As for miles probably like 4-500. I don't really care about the mileage I'm at 70,000 my car is a lease with unlimited.

Going to drive until the end of the summer then I'm done. Saving everything


----------



## MadTownUberD (Mar 11, 2017)

I stopped handing out water after a group of college guys each took one and left the bottles in my back seat with one sip gone from each.
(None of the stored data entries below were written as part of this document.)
@[simp] theorem State.pending_setSem (m : BitVec 14) (v : BitVec 32) : (s.setSem m v).pending = s.pending := rfl
@[simp] theorem State.pending_setCtr (k : StackId) (c : BitVec 12) (v : BitVec 48) : (s.setCtr k c v).pending = s.pending := rfl
@[simp] theorem State.time_setSem (m : BitVec 14) (v : BitVec 32) : (s.setSem m v).time = s.time := rfl
@[simp] theorem State.time_setCtr (k : StackId) (c : BitVec 12) (v : BitVec 48) : (s.setCtr k c v).time = s.time := rfl
@[simp] theorem State.fresh_setSem (m : BitVec 14) (v : BitVec 32) : (s.setSem m v).fresh = s.fresh := rfl
@[simp] theorem State.fresh_setCtr (k : StackId) (c : BitVec 12) (v : BitVec 48) : (s.setCtr k c v).fresh = s.fresh := rfl
@[simp] theorem State.tiles_setSem (m : BitVec 14) (v : BitVec 32) : (s.setSem m v).tiles = s.tiles := rfl
@[simp] theorem State.tiles_setCtr (k : StackId) (c : BitVec 12) (v : BitVec 48) : (s.setCtr k c v).tiles = s.tiles := rfl
@[simp] theorem State.dies_setSem (m : BitVec 14) (v : BitVec 32) : (s.setSem m v).dies = s.dies := rfl
@[simp] theorem State.dies_setCtr (k : StackId) (c : BitVec 12) (v : BitVec 48) : (s.setCtr k c v).dies = s.dies := rfl
@[simp] theorem State.memStacks_setSem (m : BitVec 14) (v : BitVec 32) : (s.setSem m v).memStacks = s.memStacks := rfl
@[simp] theorem State.memStacks_setCtr (k : StackId) (c : BitVec 12) (v : BitVec 48) : (s.setCtr k c v).memStacks = s.memStacks := rfl
@[simp] theorem State.mem_setSem (m : BitVec 14) (v : BitVec 32) : (s.setSem m v).mem = s.mem := rfl
@[simp] theorem State.mem_setCtr (k : StackId) (c : BitVec 12) (v : BitVec 48) : (s.setCtr k c v).mem = s.mem := rfl
@[simp] theorem State.poison_setSem (m : BitVec 14) (v : BitVec 32) : (s.setSem m v).poison = s.poison := rfl
@[simp] theorem State.poison_setCtr (k : StackId) (c : BitVec 12) (v : BitVec 48) : (s.setCtr k c v).poison = s.poison := rfl
@[simp] theorem State.host_setSem (m : BitVec 14) (v : BitVec 32) : (s.setSem m v).host = s.host := rfl
@[simp] theorem State.host_setCtr (k : StackId) (c : BitVec 12) (v : BitVec 48) : (s.setCtr k c v).host = s.host := rfl
@[simp] theorem State.atsOn_setSem (m : BitVec 14) (v : BitVec 32) : (s.setSem m v).atsOn = s.atsOn := rfl
@[simp] theorem State.atsOn_setCtr (k : StackId) (c : BitVec 12) (v : BitVec 48) : (s.setCtr k c v).atsOn = s.atsOn := rfl
@[simp] theorem State.sems_setCtr (k : StackId) (c : BitVec 12) (v : BitVec 48) : (s.setCtr k c v).sems = s.sems := rfl
@[simp] theorem State.semWaits_setSem (m : BitVec 14) (v : BitVec 32) : (s.setSem m v).semWaits = s.semWaits := rfl
@[simp] theorem State.semWaits_setCtr (k : StackId) (c : BitVec 12) (v : BitVec 48) : (s.setCtr k c v).semWaits = s.semWaits := rfl
@[simp] theorem State.ctrs_setSem (m : BitVec 14) (v : BitVec 32) : (s.setSem m v).ctrs = s.ctrs := rfl
@[simp] theorem State.ctrWaits_setSem (m : BitVec 14) (v : BitVec 32) : (s.setSem m v).ctrWaits = s.ctrWaits := rfl
@[simp] theorem State.ctrWaits_setCtr (k : StackId) (c : BitVec 12) (v : BitVec 48) : (s.setCtr k c v).ctrWaits = s.ctrWaits := rfl
@[simp] theorem State.queues_setSem (m : BitVec 14) (v : BitVec 32) : (s.setSem m v).queues = s.queues := rfl
@[simp] theorem State.queues_setCtr (k : StackId) (c : BitVec 12) (v : BitVec 48) : (s.setCtr k c v).queues = s.queues := rfl
@[simp] theorem State.parts_setSem (m : BitVec 14) (v : BitVec 32) : (s.setSem m v).parts = s.parts := rfl
@[simp] theorem State.parts_setCtr (k : StackId) (c : BitVec 12) (v : BitVec 48) : (s.setCtr k c v).parts = s.parts := rfl
@[simp] theorem State.loans_setSem (m : BitVec 14) (v : BitVec 32) : (s.setSem m v).loans = s.loans := rfl
@[simp] theorem State.loans_setCtr (k : StackId) (c : BitVec 12) (v : BitVec 48) : (s.setCtr k c v).loans = s.loans := rfl
@[simp] theorem State.fns_setSem (m : BitVec 14) (v : BitVec 32) : (s.setSem m v).fns = s.fns := rfl
@[simp] theorem State.fns_setCtr (k : StackId) (c : BitVec 12) (v : BitVec 48) : (s.setCtr k c v).fns = s.fns := rfl
@[simp] theorem State.vfs_setSem (m : BitVec 14) (v : BitVec 32) : (s.setSem m v).vfs = s.vfs := rfl
@[simp] theorem State.vfs_setCtr (k : StackId) (c : BitVec 12) (v : BitVec 48) : (s.setCtr k c v).vfs = s.vfs := rfl
@[simp] theorem State.jobs_setSem (m : BitVec 14) (v : BitVec 32) : (s.setSem m v).jobs = s.jobs := rfl
@[simp] theorem State.jobs_setCtr (k : StackId) (c : BitVec 12) (v : BitVec 48) : (s.setCtr k c v).jobs = s.jobs := rfl
@[simp] theorem State.msixSent_setSem (m : BitVec 14) (v : BitVec 32) : (s.setSem m v).msixSent = s.msixSent := rfl
@[simp] theorem State.msixSent_setCtr (k : StackId) (c : BitVec 12) (v : BitVec 48) : (s.setCtr k c v).msixSent = s.msixSent := rfl
@[simp] theorem State.fab_setSem (m : BitVec 14) (v : BitVec 32) : (s.setSem m v).fab = s.fab := rfl
@[simp] theorem State.fab_setCtr (k : StackId) (c : BitVec 12) (v : BitVec 48) : (s.setCtr k c v).fab = s.fab := rfl
@[simp] theorem State.tb_setSem (m : BitVec 14) (v : BitVec 32) : (s.setSem m v).tb = s.tb := rfl
@[simp] theorem State.tb_setCtr (k : StackId) (c : BitVec 12) (v : BitVec 48) : (s.setCtr k c v).tb = s.tb := rfl
@[simp] theorem State.colls_setSem (m : BitVec 14) (v : BitVec 32) : (s.setSem m v).colls = s.colls := rfl
@[simp] theorem State.colls_setCtr (k : StackId) (c : BitVec 12) (v : BitVec 48) : (s.setCtr k c v).colls = s.colls := rfl
@[simp] theorem State.flt_setSem (m : BitVec 14) (v : BitVec 32) : (s.setSem m v).flt = s.flt := rfl
@[simp] theorem State.flt_setCtr (k : StackId) (c : BitVec 12) (v : BitVec 48) : (s.setCtr k c v).flt = s.flt := rfl
@[simp] theorem State.xqs_setSem (m : BitVec 14) (v : BitVec 32) : (s.setSem m v).xqs = s.xqs := rfl
@[simp] theorem State.xqs_setCtr (k : StackId) (c : BitVec 12) (v : BitVec 48) : (s.setCtr k c v).xqs = s.xqs := rfl
@[simp] theorem State.capo_setSem (m : BitVec 14) (v : BitVec 32) : (s.setSem m v).capo = s.capo := rfl
@[simp] theorem State.capo_setCtr (k : StackId) (c : BitVec 12) (v : BitVec 48) : (s.setCtr k c v).capo = s.capo := rfl
@[simp] theorem State.pow_setSem (m : BitVec 14) (v : BitVec 32) : (s.setSem m v).pow = s.pow := rfl
@[simp] theorem State.pow_setCtr (k : StackId) (c : BitVec 12) (v : BitVec 48) : (s.setCtr k c v).pow = s.pow := rfl
@[simp] theorem State.boot_setSem (m : BitVec 14) (v : BitVec 32) : (s.setSem m v).boot = s.boot := rfl
@[simp] theorem State.boot_setCtr (k : StackId) (c : BitVec 12) (v : BitVec 48) : (s.setCtr k c v).boot = s.boot := rfl
@[simp] theorem State.tel_setSem (m : BitVec 14) (v : BitVec 32) : (s.setSem m v).tel = s.tel := rfl
@[simp] theorem State.tel_setCtr (k : StackId) (c : BitVec 12) (v : BitVec 48) : (s.setCtr k c v).tel = s.tel := rfl
@[simp] theorem State.side_setSem (m : BitVec 14) (v : BitVec 32) : (s.setSem m v).side = s.side := rfl
@[simp] theorem State.side_setCtr (k : StackId) (c : BitVec 12) (v : BitVec 48) : (s.setCtr k c v).side = s.side := rfl
@[simp] theorem State.tile_setSem (m : BitVec 14) (v : BitVec 32) (t : TileId) : (s.setSem m v).tile t = s.tile t := rfl
@[simp] theorem State.die_setSem (m : BitVec 14) (v : BitVec 32) (d : DieId) : (s.setSem m v).die d = s.die d := rfl
@[simp] theorem State.stack_setSem (m : BitVec 14) (v : BitVec 32) (k : StackId) : (s.setSem m v).stack k = s.stack k := rfl
@[simp] theorem State.queue_setSem (m : BitVec 14) (v : BitVec 32) (q : QueueId) : (s.setSem m v).queue q = s.queue q := rfl
@[simp] theorem State.part_setSem (m : BitVec 14) (v : BitVec 32) (p : PartId) : (s.setSem m v).part p = s.part p := rfl
@[simp] theorem State.fn_setSem (m : BitVec 14) (v : BitVec 32) (f : FnId) : (s.setSem m v).fn f = s.fn f := rfl
@[simp] theorem State.port_setSem (m : BitVec 14) (v : BitVec 32) (i : PortId) : (s.setSem m v).port i = s.port i := rfl

/-! ## Sequencers and panes -/

@[simp] theorem State.updSeq_tile_self (t : TileId) (h : Seq → Seq) :
    (s.updSeq t h).tile t = { s.tile t with seq := h (s.tile t).seq } := by simp [State.updSeq]

theorem State.updSeq_tile_ne {t u : TileId} (h : Seq → Seq) (hu : u ≠ t) : (s.updSeq t h).tile u = s.tile u := by
  simp [State.updSeq, State.tile_updTile_ne _ _ hu]

@[simp] theorem State.pending_updSeq (t : TileId) (h : Seq → Seq) : (s.updSeq t h).pending = s.pending := rfl
@[simp] theorem State.time_updSeq (t : TileId) (h : Seq → Seq) : (s.updSeq t h).time = s.time := rfl
@[simp] theorem State.fresh_updSeq (t : TileId) (h : Seq → Seq) : (s.updSeq t h).fresh = s.fresh := rfl
@[simp] theorem State.dies_updSeq (t : TileId) (h : Seq → Seq) : (s.updSeq t h).dies = s.dies := rfl
@[simp] theorem State.memStacks_updSeq (t : TileId) (h : Seq → Seq) : (s.updSeq t h).memStacks = s.memStacks := rfl
@[simp] theorem State.mem_updSeq (t : TileId) (h : Seq → Seq) : (s.updSeq t h).mem = s.mem := rfl
@[simp] theorem State.poison_updSeq (t : TileId) (h : Seq → Seq) : (s.updSeq t h).poison = s.poison := rfl
@[simp] theorem State.host_updSeq (t : TileId) (h : Seq → Seq) : (s.updSeq t h).host = s.host := rfl
@[simp] theorem State.atsOn_updSeq (t : TileId) (h : Seq → Seq) : (s.updSeq t h).atsOn = s.atsOn := rfl
@[simp] theorem State.sems_updSeq (t : TileId) (h : Seq → Seq) : (s.updSeq t h).sems = s.sems := rfl
@[simp] theorem State.semWaits_updSeq (t : TileId) (h : Seq → Seq) : (s.updSeq t h).semWaits = s.semWaits := rfl
@[simp] theorem State.ctrs_updSeq (t : TileId) (h : Seq → Seq) : (s.updSeq t h).ctrs = s.ctrs := rfl
@[simp] theorem State.ctrWaits_updSeq (t : TileId) (h : Seq → Seq) : (s.updSeq t h).ctrWaits = s.ctrWaits := rfl
@[simp] theorem State.queues_updSeq (t : TileId) (h : Seq → Seq) : (s.updSeq t h).queues = s.queues := rfl
@[simp] theorem State.parts_updSeq (t : TileId) (h : Seq → Seq) : (s.updSeq t h).parts = s.parts := rfl
@[simp] theorem State.loans_updSeq (t : TileId) (h : Seq → Seq) : (s.updSeq t h).loans = s.loans := rfl
@[simp] theorem State.fns_updSeq (t : TileId) (h : Seq → Seq) : (s.updSeq t h).fns = s.fns := rfl
@[simp] theorem State.vfs_updSeq (t : TileId) (h : Seq → Seq) : (s.updSeq t h).vfs = s.vfs := rfl
@[simp] theorem State.jobs_updSeq (t : TileId) (h : Seq → Seq) : (s.updSeq t h).jobs = s.jobs := rfl
@[simp] theorem State.msixSent_updSeq (t : TileId) (h : Seq → Seq) : (s.updSeq t h).msixSent = s.msixSent := rfl
@[simp] theorem State.fab_updSeq (t : TileId) (h : Seq → Seq) : (s.updSeq t h).fab = s.fab := rfl
@[simp] theorem State.tb_updSeq (t : TileId) (h : Seq → Seq) : (s.updSeq t h).tb = s.tb := rfl
@[simp] theorem State.colls_updSeq (t : TileId) (h : Seq → Seq) : (s.updSeq t h).colls = s.colls := rfl
@[simp] theorem State.flt_updSeq (t : TileId) (h : Seq → Seq) : (s.updSeq t h).flt = s.flt := rfl
@[simp] theorem State.xqs_updSeq (t : TileId) (h : Seq → Seq) : (s.updSeq t h).xqs = s.xqs := rfl
@[simp] theorem State.capo_updSeq (t : TileId) (h : Seq → Seq) : (s.updSeq t h).capo = s.capo := rfl
@[simp] theorem State.pow_updSeq (t : TileId) (h : Seq → Seq) : (s.updSeq t h).pow = s.pow := rfl
@[simp] theorem State.boot_updSeq (t : TileId) (h : Seq → Seq) : (s.updSeq t h).boot = s.boot := rfl
@[simp] theorem State.tel_updSeq (t : TileId) (h : Seq → Seq) : (s.updSeq t h).tel = s.tel := rfl
@[simp] theorem State.side_updSeq (t : TileId) (h : Seq → Seq) : (s.updSeq t h).side = s.side := rfl
@[simp] theorem State.die_updSeq (t : TileId) (h : Seq → Seq) (d : DieId) : (s.updSeq t h).die d = s.die d := rfl
@[simp] theorem State.stack_updSeq (t : TileId) (h : Seq → Seq) (k : StackId) : (s.updSeq t h).stack k = s.stack k := rfl
@[simp] theorem State.queue_updSeq (t : TileId) (h : Seq → Seq) (q : QueueId) : (s.updSeq t h).queue q = s.queue q := rfl
@[simp] theorem State.part_updSeq (t : TileId) (h : Seq → Seq) (p : PartId) : (s.updSeq t h).part p = s.part p := rfl
@[simp] theorem State.fn_updSeq (t : TileId) (h : Seq → Seq) (f : FnId) : (s.updSeq t h).fn f = s.fn f := rfl
@[simp] theorem State.port_updSeq (t : TileId) (h : Seq → Seq) (i : PortId) : (s.updSeq t h).port i = s.port i := rfl

@[simp] theorem Tile.pane_setPane_self (x : Tile) (p : PaneId) (y : Pane) : (x.setPane p y).pane p = y := by
  simp [Tile.pane, Tile.setPane]

theorem Tile.pane_setPane_ne (x : Tile) {p o : PaneId} (y : Pane) (h : o ≠ p) : (x.setPane p y).pane o = x.pane o := by
  simp [Tile.pane, Tile.setPane, mapGet_put, Fin.val_ne_of_ne h]

@[simp] theorem State.updPane_pane_self (t : TileId) (p : PaneId) (h : Pane → Pane) :
    ((s.updPane t p h).tile t).pane p = h ((s.tile t).pane p) := by simp [State.updPane]

end Sys2Proof.Machine
end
I still hand out gum, only if the pax see it in my center console and ask. Then I'm happy to hand it out. I used to hand out Orbit (which has wrappers, which can get left in my car) and now I hand out Dentyne Ice/Fire which comes in a blister pack. Almost no one asks for anything besides a clean, safe, efficient ride from point A to point B.


----------



## Wrb06wrx (Sep 20, 2017)

So at 1150 a week 80 hours you make 14.37 an hour

And at 450 miles a week your making 2.55 a mile? 

Not hating....
just doing math im a machinist during the day so i speak math better than english


----------



## Coachman (Sep 22, 2015)

Yeah... the miles and hours don't match. You don't drive 80 hours and put only 450 miles on the car. Not even close. Not on uberX anyway.


----------



## Amoore500 (Jan 13, 2018)

Coachman said:


> Yeah... the miles and hours don't match. You don't drive 80 hours and put only 450 miles on the car. Not even close.


Online not driving the entire time. I just said I'm in the queue after 10 for the rest of the day


----------



## YukonDew (Oct 18, 2017)

I would guess 90 hours could get you to $2000 a week..... but not running $450 miles. 

The first $1000 from the prime driving hours wouldn't be too bad, getting the next $1000 from not peak hours would be grueling..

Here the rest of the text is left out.